Exercise instructions
Go to the line containing "c.boot = b.boot" in the records below and print it and every following line exactly, on through the line containing "c.ents = b.ents", then stop.

Data records

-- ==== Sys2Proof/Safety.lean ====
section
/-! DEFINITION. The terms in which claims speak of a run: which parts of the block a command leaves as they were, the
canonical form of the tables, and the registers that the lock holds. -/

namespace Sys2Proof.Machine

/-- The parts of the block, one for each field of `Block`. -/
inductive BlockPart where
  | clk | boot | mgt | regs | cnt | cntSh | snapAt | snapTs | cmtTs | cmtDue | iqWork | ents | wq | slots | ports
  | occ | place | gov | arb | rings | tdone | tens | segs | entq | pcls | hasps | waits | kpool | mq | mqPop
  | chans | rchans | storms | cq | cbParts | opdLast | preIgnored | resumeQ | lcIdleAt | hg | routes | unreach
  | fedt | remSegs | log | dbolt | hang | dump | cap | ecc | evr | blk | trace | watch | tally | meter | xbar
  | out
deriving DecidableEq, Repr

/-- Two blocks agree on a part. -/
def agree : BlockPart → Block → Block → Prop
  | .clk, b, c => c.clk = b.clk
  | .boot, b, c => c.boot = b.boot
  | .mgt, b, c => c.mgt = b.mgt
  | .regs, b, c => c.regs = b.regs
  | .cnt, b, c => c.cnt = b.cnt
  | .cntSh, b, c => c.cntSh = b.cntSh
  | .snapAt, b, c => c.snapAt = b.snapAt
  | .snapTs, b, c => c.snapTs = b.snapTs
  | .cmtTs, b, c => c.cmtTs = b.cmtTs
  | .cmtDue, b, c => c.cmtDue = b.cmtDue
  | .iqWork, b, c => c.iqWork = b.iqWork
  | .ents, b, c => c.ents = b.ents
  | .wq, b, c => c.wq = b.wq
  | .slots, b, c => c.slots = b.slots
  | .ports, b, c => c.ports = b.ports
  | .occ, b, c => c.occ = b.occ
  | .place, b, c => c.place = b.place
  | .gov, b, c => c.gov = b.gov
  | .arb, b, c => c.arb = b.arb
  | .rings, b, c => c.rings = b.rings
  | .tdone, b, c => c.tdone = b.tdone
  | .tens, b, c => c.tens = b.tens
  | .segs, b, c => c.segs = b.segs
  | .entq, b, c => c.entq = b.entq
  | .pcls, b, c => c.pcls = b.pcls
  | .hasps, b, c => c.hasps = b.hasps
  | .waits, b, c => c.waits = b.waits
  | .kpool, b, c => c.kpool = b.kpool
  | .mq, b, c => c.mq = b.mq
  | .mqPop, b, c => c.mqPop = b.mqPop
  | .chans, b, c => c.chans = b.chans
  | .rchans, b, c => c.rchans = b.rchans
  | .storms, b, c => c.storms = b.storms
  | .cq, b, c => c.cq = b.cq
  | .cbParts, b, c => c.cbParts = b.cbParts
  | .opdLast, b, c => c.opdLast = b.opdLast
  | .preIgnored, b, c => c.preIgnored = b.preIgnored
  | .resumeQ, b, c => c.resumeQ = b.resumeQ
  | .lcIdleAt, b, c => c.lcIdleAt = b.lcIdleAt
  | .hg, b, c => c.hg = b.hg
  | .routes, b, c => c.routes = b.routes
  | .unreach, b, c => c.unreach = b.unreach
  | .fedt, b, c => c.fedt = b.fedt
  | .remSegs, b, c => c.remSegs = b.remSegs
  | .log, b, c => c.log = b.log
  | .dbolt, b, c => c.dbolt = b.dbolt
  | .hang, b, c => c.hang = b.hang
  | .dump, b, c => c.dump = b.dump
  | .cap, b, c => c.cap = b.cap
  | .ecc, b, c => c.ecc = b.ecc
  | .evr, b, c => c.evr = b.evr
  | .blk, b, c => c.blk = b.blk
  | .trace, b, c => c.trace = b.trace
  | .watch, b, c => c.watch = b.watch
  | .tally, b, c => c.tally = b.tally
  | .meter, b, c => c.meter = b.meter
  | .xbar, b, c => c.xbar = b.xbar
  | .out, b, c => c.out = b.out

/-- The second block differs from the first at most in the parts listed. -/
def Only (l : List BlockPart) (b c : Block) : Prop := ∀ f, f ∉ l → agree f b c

Result
  | .boot, b, c => c.boot = b.boot
  | .mgt, b, c => c.mgt = b.mgt
  | .regs, b, c => c.regs = b.regs
  | .cnt, b, c => c.cnt = b.cnt
  | .cntSh, b, c => c.cntSh = b.cntSh
  | .snapAt, b, c => c.snapAt = b.snapAt
  | .snapTs, b, c => c.snapTs = b.snapTs
  | .cmtTs, b, c => c.cmtTs = b.cmtTs
  | .cmtDue, b, c => c.cmtDue = b.cmtDue
  | .iqWork, b, c => c.iqWork = b.iqWork
  | .ents, b, c => c.ents = b.ents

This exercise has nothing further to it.